Bonowitz and other activists gathered Sunday in Terre Haute for anti-death penalty activities originally scheduled to precede McVeigh’s execution, which was delayed from Wednesday to June 11.
About 50 people filled folding metal chairs at a Unitarian church to hear a morning sermon about abolishing the death penalty, then about 30 others took to the Vigo County Courthouse to protest executions.
Their numbers were far fewer than the crowds of demonstrators that had been expected to descend on this far western Indiana city for what would have been the first federal execution since 1963. Still, abolitionists believe the delay will help them get their message across and keep the issue in the public’s mind for at least another month.
”Suddenly we are hearing about the system itself, and how it works or doesn’t work,” said Suzanne Carter, head of the Terre Haute Abolition Network. ”I want people to really think about it, to start saying, ‘Why do we do this?’ and ‘Is it any good?”’
Until now, most of the public’s focus was on McVeigh and the crime he committed, killing 168 people in the 1995 bombing of the Alfred P. Murrah Federal Building in Oklahoma City. The heinous nature of his crime made it hard even for some who oppose the death penalty to protest McVeigh’s scheduled execution by lethal injection.
”I’m sitting on the fence,” said Martha Cornelius, who attended Sunday morning’s Unitarian service. ”I’m not in favor of abolishing the death penalty until there’s a law that would guarantee life imprisonment without parole.”
But she also took the abolitionist sermon of Bill Breeden to heart. And that’s where Breeden and others believe the delay gives them a stronger chance to win people over.
”It’s a victory for us,” Breeden said of the delay. ”Obviously we were planning for a big day. Abolitionists were going to be coming out in droves. But we’d much rather not have an execution.”

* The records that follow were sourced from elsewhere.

-- ==== Sys2Proof/Syntax.lean ====
section
/-! DEFINITION. The instructions and events of the part as a type: one constructor of `Instr` per row of
spec/opcode_table.json. A decoded instruction carries its sync request (R42), the squash bit of a control instruction
(R43) and its operand fields as bit vectors of the width the layout gives them; an event carries what distinguishes one
occurrence from another (which bank, which host queue, which packet). -/

namespace Sys2Proof

/-- The five streams of a core, in the numbering of R13. -/
inductive StreamId where
  | c | w | v | m | k
deriving DecidableEq, Repr

/-- The sync field of word 0 (R42): a pop request with its relative source and a push request with its relative target. -/
structure Sync where
  pop : Bool
  psrc : BitVec 2
  push : Bool
  pdst : BitVec 2
deriving DecidableEq, Repr

/-- The sync field and the squashable bit Q of a control instruction (R43). -/
structure CM where
  sync : Sync
  q : Bool
deriving DecidableEq, Repr

/-- The fields of CBSET (R126): offset bits [43:8], SHR, NSLOT and SLOTU. -/
structure CbsetF where
  offHi : BitVec 4
  offLo : BitVec 32
  shr : Bool
  nslot : BitVec 12
  slotu : BitVec 8
deriving DecidableEq, Repr

/-- The ignored words of a long hint (R48). -/
inductive HintExt where
  | two (x1 : Word)
  | four (x1 x2 x3 : Word)
deriving DecidableEq, Repr

/-- WCFG (R175). -/
structure WcfgF where
  mode : Bool
  ovf : Bool
  chk : Bool
  cbh : BitVec 4
  lag : BitVec 8
  skip : BitVec 10
deriving DecidableEq, Repr

/-- WBMAP, WCOORD, WDENSE (R176). -/
structure WalkF where
  da : BitVec 4
  db : BitVec 4
  ccen : Bool
  ccn : BitVec 3
deriving DecidableEq, Repr

/-- MCFG (R187). -/
structure McfgF where
  z : BitVec 1
  mode : BitVec 2
  anchor : BitVec 9
  atag : BitVec 5
  btag : BitVec 5
deriving DecidableEq, Repr

/-- Words 2 and 3 of a four-word VRD, VWR, MLDS, MSTR or MDRN (R149): STEP, then the circular-buffer and counter options. -/
structure LongF where
  step : BitVec 32
  cben : Bool
  cbh : BitVec 4
  wait : BitVec 12
  ccen : Bool
  ccn : BitVec 3
deriving DecidableEq, Repr

/-- Words 0 and 1 of MLDS (R189). -/
structure MldsF where
  pln : BitVec 1
  ds : BitVec 4
  p : BitVec 4
  ncol : BitVec 9
deriving DecidableEq, Repr

/-- Words 0 and 1 of MSTR (R192). -/
structure MstrF where
  z : BitVec 1
  da : BitVec 4
  p : BitVec 4
  nrow : BitVec 8
  zrow : BitVec 7
deriving DecidableEq, Repr

/-- MCONV (R194); the fields KH, KW, SY, SX are stored minus one as the words hold them. -/
structure MconvF where
  z : BitVec 1
  da : BitVec 4
  p : BitVec 4
  npix : BitVec 8
  zrow : BitVec 7
  kh1 : BitVec 3
  kw1 : BitVec 3
  sy1 : BitVec 2
  sx1 : BitVec 2
  py : BitVec 2
  px : BitVec 2
  ow : BitVec 16
  ch : BitVec 16
  ccen : Bool
  ccn : BitVec 3
deriving DecidableEq, Repr

/-- MSPR (R196). -/
structure MsprF where
  z : BitVec 1
  ccen : Bool
  ccn : BitVec 3
deriving DecidableEq, Repr

/-- Words 0 and 1 of MDRN (R199). -/
structure MdrnF where
  z : BitVec 1
  ds : BitVec 4
  p : BitVec 4
  rnd : BitVec 2
  nrow : BitVec 8
  zrow : BitVec 7
deriving DecidableEq, Repr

Also helping the anti-death penalty movement is the timing of McVeigh’s rescheduled execution, eight days before federal death row inmate Juan Garza is scheduled to die in the same facility.
Garza, who is Hispanic, is one of 17 minorities out of 20 federal death row inmates, and represents abolitionists’ concerns that the death penalty is used more freely against non-whites.

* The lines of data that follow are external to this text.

/-- The vector map (R52, R139 to R172). -/
def parseVector (opc len : Nat) (w : Words) : Except Reject Instr :=
  match opc, len with
  | 0x01, 2 => need (fld w.w0 0 3 == 0 && fld w.w1 0 20 == 0)
      (.vrd (syncOf w.w0) ⟨fld w.w0 14 2, fld w.w0 10 4, fld w.w0 6 4, fld w.w0 3 3, fld w.w1 20 12⟩)
  | 0x01, 4 => need (fld w.w0 0 3 == 0 && fld w.w1 0 20 == 0 && fld w.w3 0 11 == 0)
      (.vrdLong (syncOf w.w0) ⟨fld w.w0 14 2, fld w.w0 10 4, fld w.w0 6 4, fld w.w0 3 3, fld w.w1 20 12⟩ ⟨fld w.w2 0 32, flag w.w3 31, fld w.w3 27 4, fld w.w3 15 12, flag w.w3 14, fld w.w3 11 3⟩)
  | 0x02, 2 => need (fld w.w1 0 18 == 0)
      (.vwr (syncOf w.w0) ⟨fld w.w0 10 6, fld w.w0 6 4, fld w.w0 2 4, fld w.w0 0 2, fld w.w1 20 12, flag w.w1 19, flag w.w1 18⟩)
  | 0x02, 4 => need (fld w.w1 0 18 == 0 && fld w.w3 0 11 == 0)
      (.vwrLong (syncOf w.w0) ⟨fld w.w0 10 6, fld w.w0 6 4, fld w.w0 2 4, fld w.w0 0 2, fld w.w1 20 12, flag w.w1 19, flag w.w1 18⟩ ⟨fld w.w2 0 32, flag w.w3 31, fld w.w3 27 4, fld w.w3 15 12, flag w.w3 14, fld w.w3 11 3⟩)
  | 0x03, 4 => need (fld w.w0 0 2 == 0 && fld w.w1 0 3 == 0 && fld w.w1 5 1 == 0 && fld w.w2 0 32 == 0 && fld w.w3 0 32 == 0)
      (.vgath (syncOf w.w0) ⟨fld w.w0 10 6, fld w.w0 6 4, fld w.w0 2 4, fld w.w1 20 12, fld w.w1 14 6, fld w.w1 9 5, flag w.w1 8, flag w.w1 7, flag w.w1 6, flag w.w1 4, flag w.w1 3⟩)
  | 0x04, 4 => need (fld w.w1 0 3 == 0 && fld w.w1 7 3 == 0 && fld w.w2 0 32 == 0 && fld w.w3 0 11 == 0 && fld w.w3 15 17 == 0)
      (.vscat (syncOf w.w0) ⟨fld w.w0 10 6, fld w.w0 4 6, fld w.w0 0 4, fld w.w1 20 12, fld w.w1 14 6, fld w.w1 10 4, flag w.w1 6, flag w.w1 5, flag w.w1 4, flag w.w1 3, flag w.w3 14, fld w.w3 11 3⟩)
  | 0x05, 1 => need (true)
      (.vmov (syncOf w.w0) ⟨fld w.w0 10 6, fld w.w0 4 6, fld w.w0 2 2, fld w.w0 0 2⟩)
  | 0x05, 2 => need (true)
      (.vmovV2 (syncOf w.w0) ⟨fld w.w0 10 6, fld w.w0 4 6, fld w.w0 2 2, fld w.w0 0 2, fld w.w1 20 12, fld w.w1 14 6, fld w.w1 9 5, flag w.w1 8, flag w.w1 7, flag w.w1 6, flag w.w1 5, flag w.w1 4, fld w.w1 0 4⟩)
  | 0x06, 2 => need (fld w.w0 0 5 == 0)
      (.vsplat (syncOf w.w0) ⟨fld w.w0 11 5, fld w.w0 6 5, flag w.w0 5, fld w.w1 0 32⟩)
  | 0x10, 1 => need (true)
      (.vadd (syncOf w.w0) ⟨fld w.w0 10 6, fld w.w0 4 6, fld w.w0 2 2, fld w.w0 0 2⟩)
  | 0x10, 2 => need (true)
      (.vaddV2 (syncOf w.w0) ⟨fld w.w0 10 6, fld w.w0 4 6, fld w.w0 2 2, fld w.w0 0 2, fld w.w1 20 12, fld w.w1 14 6, fld w.w1 9 5, flag w.w1 8, flag w.w1 7, flag w.w1 6, flag w.w1 5, flag w.w1 4, fld w.w1 0 4⟩)
  | 0x11, 1 => need (true)
      (.vsub (syncOf w.w0) ⟨fld w.w0 10 6, fld w.w0 4 6, fld w.w0 2 2, fld w.w0 0 2⟩)
  | 0x11, 2 => need (true)
      (.vsubV2 (syncOf w.w0) ⟨fld w.w0 10 6, fld w.w0 4 6, fld w.w0 2 2, fld w.w0 0 2, fld w.w1 20 12, fld w.w1 14 6, fld w.w1 9 5, flag w.w1 8, flag w.w1 7, flag w.w1 6, flag w.w1 5, flag w.w1 4, fld w.w1 0 4⟩)
  | 0x12, 1 => need (true)
      (.vmul (syncOf w.w0) ⟨fld w.w0 10 6, fld w.w0 4 6, fld w.w0 2 2, fld w.w0 0 2⟩)
  | 0x12, 2 => need (true)
      (.vmulV2 (syncOf w.w0) ⟨fld w.w0 10 6, fld w.w0 4 6, fld w.w0 2 2, fld w.w0 0 2, fld w.w1 20 12, fld w.w1 14 6, fld w.w1 9 5, flag w.w1 8, flag w.w1 7, flag w.w1 6, flag w.w1 5, flag w.w1 4, fld w.w1 0 4⟩)
  | 0x13, 1 => need (true)
      (.vfma (syncOf w.w0) ⟨fld w.w0 10 6, fld w.w0 4 6, fld w.w0 2 2, fld w.w0 0 2⟩)
  | 0x13, 2 => need (true)
      (.vfmaV2 (syncOf w.w0) ⟨fld w.w0 10 6, fld w.w0 4 6, fld w.w0 2 2, fld w.w0 0 2, fld w.w1 20 12, fld w.w1 14 6, fld w.w1 9 5, flag w.w1 8, flag w.w1 7, flag w.w1 6, flag w.w1 5, flag w.w1 4, fld w.w1 0 4⟩)
  | 0x14, 1 => need (true)
      (.vmin (syncOf w.w0) ⟨fld w.w0 10 6, fld w.w0 4 6, fld w.w0 2 2, fld w.w0 0 2⟩)
  | 0x14, 2 => need (true)
      (.vminV2 (syncOf w.w0) ⟨fld w.w0 10 6, fld w.w0 4 6, fld w.w0 2 2, fld w.w0 0 2, fld w.w1 20 12, fld w.w1 14 6, fld w.w1 9 5, flag w.w1 8, flag w.w1 7, flag w.w1 6, flag w.w1 5, flag w.w1 4, fld w.w1 0 4⟩)
  | 0x15, 1 => need (true)
      (.vmax (syncOf w.w0) ⟨fld w.w0 10 6, fld w.w0 4 6, fld w.w0 2 2, fld w.w0 0 2⟩)
  | 0x15, 2 => need (true)
      (.vmaxV2 (syncOf w.w0) ⟨fld w.w0 10 6, fld w.w0 4 6, fld w.w0 2 2, fld w.w0 0 2, fld w.w1 20 12, fld w.w1 14 6, fld w.w1 9 5, flag w.w1 8, flag w.w1 7, flag w.w1 6, flag w.w1 5, flag w.w1 4, fld w.w1 0 4⟩)
  | 0x16, 1 => need (true)
      (.vabs (syncOf w.w0) ⟨fld w.w0 10 6, fld w.w0 4 6, fld w.w0 2 2, fld w.w0 0 2⟩)
  | 0x16, 2 => need (true)
      (.vabsV2 (syncOf w.w0) ⟨fld w.w0 10 6, fld w.w0 4 6, fld w.w0 2 2, fld w.w0 0 2, fld w.w1 20 12, fld w.w1 14 6, fld w.w1 9 5, flag w.w1 8, flag w.w1 7, flag w.w1 6, flag w.w1 5, flag w.w1 4, fld w.w1 0 4⟩)
  | 0x17, 1 => need (true)
      (.vneg (syncOf w.w0) ⟨fld w.w0 10 6, fld w.w0 4 6, fld w.w0 2 2, fld w.w0 0 2⟩)
  | 0x17, 2 => need (true)
      (.vnegV2 (syncOf w.w0) ⟨fld w.w0 10 6, fld w.w0 4 6, fld w.w0 2 2, fld w.w0 0 2, fld w.w1 20 12, fld w.w1 14 6, fld w.w1 9 5, flag w.w1 8, flag w.w1 7, flag w.w1 6, flag w.w1 5, flag w.w1 4, fld w.w1 0 4⟩)
  | 0x18, 1 => need (true)
      (.vand (syncOf w.w0) ⟨fld w.w0 10 6, fld w.w0 4 6, fld w.w0 2 2, fld w.w0 0 2⟩)
  | 0x18, 2 => need (true)
      (.vandV2 (syncOf w.w0) ⟨fld w.w0 10 6, fld w.w0 4 6, fld w.w0 2 2, fld w.w0 0 2, fld w.w1 20 12, fld w.w1 14 6, fld w.w1 9 5, flag w.w1 8, flag w.w1 7, flag w.w1 6, flag w.w1 5, flag w.w1 4, fld w.w1 0 4⟩)
  | 0x19, 1 => need (true)
      (.vor (syncOf w.w0) ⟨fld w.w0 10 6, fld w.w0 4 6, fld w.w0 2 2, fld w.w0 0 2⟩)
  | 0x19, 2 => need (true)
      (.vorV2 (syncOf w.w0) ⟨fld w.w0 10 6, fld w.w0 4 6, fld w.w0 2 2, fld w.w0 0 2, fld w.w1 20 12, fld w.w1 14 6, fld w.w1 9 5, flag w.w1 8, flag w.w1 7, flag w.w1 6, flag w.w1 5, flag w.w1 4, fld w.w1 0 4⟩)
  | 0x1A, 1 => need (true)
      (.vxor (syncOf w.w0) ⟨fld w.w0 10 6, fld w.w0 4 6, fld w.w0 2 2, fld w.w0 0 2⟩)
  | 0x1A, 2 => need (true)
      (.vxorV2 (syncOf w.w0) ⟨fld w.w0 10 6, fld w.w0 4 6, fld w.w0 2 2, fld w.w0 0 2, fld w.w1 20 12, fld w.w1 14 6, fld w.w1 9 5, flag w.w1 8, flag w.w1 7, flag w.w1 6, flag w.w1 5, flag w.w1 4, fld w.w1 0 4⟩)
  | 0x1B, 1 => need (true)
      (.vshl (syncOf w.w0) ⟨fld w.w0 10 6, fld w.w0 4 6, fld w.w0 2 2, fld w.w0 0 2⟩)
  | 0x1B, 2 => need (true)
      (.vshlV2 (syncOf w.w0) ⟨fld w.w0 10 6, fld w.w0 4 6, fld w.w0 2 2, fld w.w0 0 2, fld w.w1 20 12, fld w.w1 14 6, fld w.w1 9 5, flag w.w1 8, flag w.w1 7, flag w.w1 6, flag w.w1 5, flag w.w1 4, fld w.w1 0 4⟩)
  | 0x1C, 1 => need (true)
      (.vshr (syncOf w.w0) ⟨fld w.w0 10 6, fld w.w0 4 6, fld w.w0 2 2, fld w.w0 0 2⟩)
  | 0x1C, 2 => need (true)
      (.vshrV2 (syncOf w.w0) ⟨fld w.w0 10 6, fld w.w0 4 6, fld w.w0 2 2, fld w.w0 0 2, fld w.w1 20 12, fld w.w1 14 6, fld w.w1 9 5, flag w.w1 8, flag w.w1 7, flag w.w1 6, flag w.w1 5, flag w.w1 4, fld w.w1 0 4⟩)
  | 0x1D, 1 => need (true)
      (.vsra (syncOf w.w0) ⟨fld w.w0 10 6, fld w.w0 4 6, fld w.w0 2 2, fld w.w0 0 2⟩)
  | 0x1D, 2 => need (true)
      (.vsraV2 (syncOf w.w0) ⟨fld w.w0 10 6, fld w.w0 4 6, fld w.w0 2 2, fld w.w0 0 2, fld w.w1 20 12, fld w.w1 14 6, fld w.w1 9 5, flag w.w1 8, flag w.w1 7, flag w.w1 6, flag w.w1 5, flag w.w1 4, fld w.w1 0 4⟩)
  | 0x20, 1 => need (true)
      (.vcmp (syncOf w.w0) ⟨fld w.w0 10 6, fld w.w0 4 6, fld w.w0 2 2, fld w.w0 0 2⟩)
  | 0x20, 2 => need (true)
      (.vcmpV2 (syncOf w.w0) ⟨fld w.w0 10 6, fld w.w0 4 6, fld w.w0 2 2, fld w.w0 0 2, fld w.w1 20 12, fld w.w1 14 6, fld w.w1 9 5, flag w.w1 8, flag w.w1 7, flag w.w1 6, flag w.w1 5, flag w.w1 4, fld w.w1 0 4⟩)
  | 0x21, 1 => need (true)
      (.vsel (syncOf w.w0) ⟨fld w.w0 10 6, fld w.w0 4 6, fld w.w0 2 2, fld w.w0 0 2⟩)
  | 0x21, 2 => need (true)
      (.vselV2 (syncOf w.w0) ⟨fld w.w0 10 6, fld w.w0 4 6, fld w.w0 2 2, fld w.w0 0 2, fld w.w1 20 12, fld w.w1 14 6, fld w.w1 9 5, flag w.w1 8, flag w.w1 7, flag w.w1 6, flag w.w1 5, flag w.w1 4, fld w.w1 0 4⟩)
  | 0x22, 2 => need (true)
      (.vclmp (syncOf w.w0) ⟨fld w.w0 10 6, fld w.w0 4 6, fld w.w0 2 2, fld w.w0 0 2, fld w.w1 20 12, fld w.w1 14 6, fld w.w1 9 5, flag w.w1 8, flag w.w1 7, flag w.w1 6, flag w.w1 5, flag w.w1 4, fld w.w1 0 4⟩)
  | 0x23, 1 => need (true)
      (.vcvt (syncOf w.w0) ⟨fld w.w0 10 6, fld w.w0 5 5, fld w.w0 0 5⟩)
  | 0x23, 2 => need (fld w.w1 0 1 == 0 && fld w.w1 4 2 == 0 && fld w.w1 14 6 == 0)
      (.vcvtV2 (syncOf w.w0) ⟨fld w.w0 10 6, fld w.w0 5 5, fld w.w0 0 5, fld w.w1 20 12, fld w.w1 9 5, flag w.w1 8, flag w.w1 7, flag w.w1 6, fld w.w1 2 2, flag w.w1 1⟩)
  | 0x24, 2 => need (fld w.w0 0 2 == 0 && fld w.w1 0 5 == 0 && fld w.w1 19 1 == 0)
      (.vqnt (syncOf w.w0) ⟨fld w.w0 10 6, fld w.w0 4 6, fld w.w0 2 2, fld w.w1 20 12, fld w.w1 14 5, fld w.w1 9 5, flag w.w1 8, flag w.w1 7, flag w.w1 6, flag w.w1 5⟩)
  | 0x30, 1 => need (true)
      (.vrcp (syncOf w.w0) ⟨fld w.w0 10 6, fld w.w0 4 6, fld w.w0 2 2, fld w.w0 0 2⟩)
  | 0x30, 2 => need (true)
      (.vrcpV2 (syncOf w.w0) ⟨fld w.w0 10 6, fld w.w0 4 6, fld w.w0 2 2, fld w.w0 0 2, fld w.w1 20 12, fld w.w1 14 6, fld w.w1 9 5, flag w.w1 8, flag w.w1 7, flag w.w1 6, flag w.w1 5, flag w.w1 4, fld w.w1 0 4⟩)
  | 0x31, 1 => need (true)
      (.vrsq (syncOf w.w0) ⟨fld w.w0 10 6, fld w.w0 4 6, fld w.w0 2 2, fld w.w0 0 2⟩)
  | 0x31, 2 => need (true)
      (.vrsqV2 (syncOf w.w0) ⟨fld w.w0 10 6, fld w.w0 4 6, fld w.w0 2 2, fld w.w0 0 2, fld w.w1 20 12, fld w.w1 14 6, fld w.w1 9 5, flag w.w1 8, flag w.w1 7, flag w.w1 6, flag w.w1 5, flag w.w1 4, fld w.w1 0 4⟩)
  | 0x32, 1 => need (true)
      (.vexp2 (syncOf w.w0) ⟨fld w.w0 10 6, fld w.w0 4 6, fld w.w0 2 2, fld w.w0 0 2⟩)
  | 0x32, 2 => need (true)
      (.vexp2V2 (syncOf w.w0) ⟨fld w.w0 10 6, fld w.w0 4 6, fld w.w0 2 2, fld w.w0 0 2, fld w.w1 20 12, fld w.w1 14 6, fld w.w1 9 5, flag w.w1 8, flag w.w1 7, flag w.w1 6, flag w.w1 5, flag w.w1 4, fld w.w1 0 4⟩)
  | 0x33, 1 => need (true)
      (.vlog2 (syncOf w.w0) ⟨fld w.w0 10 6, fld w.w0 4 6, fld w.w0 2 2, fld w.w0 0 2⟩)
  | 0x33, 2 => need (true)
      (.vlog2V2 (syncOf w.w0) ⟨fld w.w0 10 6, fld w.w0 4 6, fld w.w0 2 2, fld w.w0 0 2, fld w.w1 20 12, fld w.w1 14 6, fld w.w1 9 5, flag w.w1 8, flag w.w1 7, flag w.w1 6, flag w.w1 5, flag w.w1 4, fld w.w1 0 4⟩)
  | 0x34, 1 => need (true)
      (.vred (syncOf w.w0) ⟨fld w.w0 10 6, fld w.w0 4 6, fld w.w0 2 2, fld w.w0 0 2⟩)
  | 0x34, 2 => need (true)
      (.vredV2 (syncOf w.w0) ⟨fld w.w0 10 6, fld w.w0 4 6, fld w.w0 2 2, fld w.w0 0 2, fld w.w1 20 12, fld w.w1 14 6, fld w.w1 9 5, flag w.w1 8, flag w.w1 7, flag w.w1 6, flag w.w1 5, flag w.w1 4, fld w.w1 0 4⟩)
  | 0x35, 1 => need (true)
      (.vscan (syncOf w.w0) ⟨fld w.w0 10 6, fld w.w0 4 6, fld w.w0 2 2, fld w.w0 0 2⟩)
  | 0x35, 2 => need (true)
      (.vscanV2 (syncOf w.w0) ⟨fld w.w0 10 6, fld w.w0 4 6, fld w.w0 2 2, fld w.w0 0 2, fld w.w1 20 12, fld w.w1 14 6, fld w.w1 9 5, flag w.w1 8, flag w.w1 7, flag w.w1 6, flag w.w1 5, flag w.w1 4, fld w.w1 0 4⟩)
  | 0x40, 2 => need (true)
      (.vpart (syncOf w.w0) ⟨fld w.w0 10 6, fld w.w0 4 6, fld w.w0 2 2, fld w.w0 0 2, fld w.w1 20 12, fld w.w1 14 6, fld w.w1 9 5, flag w.w1 8, flag w.w1 7, flag w.w1 6, flag w.w1 5, flag w.w1 4, fld w.w1 0 4⟩)
  | 0x41, 1 => need (true)
      (.viota (syncOf w.w0) ⟨fld w.w0 10 6, fld w.w0 4 6, fld w.w0 2 2, fld w.w0 0 2⟩)
  | 0x42, 1 => need (true)
      (.vshuf (syncOf w.w0) ⟨fld w.w0 10 6, fld w.w0 4 6, fld w.w0 2 2, fld w.w0 0 2⟩)
  | 0x42, 2 => need (true)
      (.vshufV2 (syncOf w.w0) ⟨fld w.w0 10 6, fld w.w0 4 6, fld w.w0 2 2, fld w.w0 0 2, fld w.w1 20 12, fld w.w1 14 6, fld w.w1 9 5, flag w.w1 8, flag w.w1 7, flag w.w1 6, flag w.w1 5, flag w.w1 4, fld w.w1 0 4⟩)
  | 0x43, 2 => need (true)
      (.vpack (syncOf w.w0) ⟨fld w.w0 10 6, fld w.w0 4 6, fld w.w0 2 2, fld w.w0 0 2, fld w.w1 20 12, fld w.w1 14 6, fld w.w1 9 5, flag w.w1 8, flag w.w1 7, flag w.w1 6, flag w.w1 5, flag w.w1 4, fld w.w1 0 4⟩)
  | 0x44, 2 => need (true)
      (.vunpk (syncOf w.w0) ⟨fld w.w0 10 6, fld w.w0 4 6, fld w.w0 2 2, fld w.w0 0 2, fld w.w1 20 12, fld w.w1 14 6, fld w.w1 9 5, flag w.w1 8, flag w.w1 7, flag w.w1 6, flag w.w1 5, flag w.w1 4, fld w.w1 0 4⟩)
  | _, _ => .error .opcode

Abolitionists believe that having two federal executions little more than a week apart, after not having any in nearly 40 years, is bound to lead the public to rethink the system and how it is handled.
George White, who was cleared of a murder conviction in Alabama when missing evidence was discovered seven years after his arrest, was with the Terre Haute protesters Sunday, putting himself up as living proof that no system is perfect.
”We made mistakes even in a horribly visible tragedy like the Oklahoma City bombing,” said White, who spent more than two years in prison before he was cleared. ”Regardless of where people are on the concept of the death penalty, this just further demonstrates where we are as a nation in the practice of it.”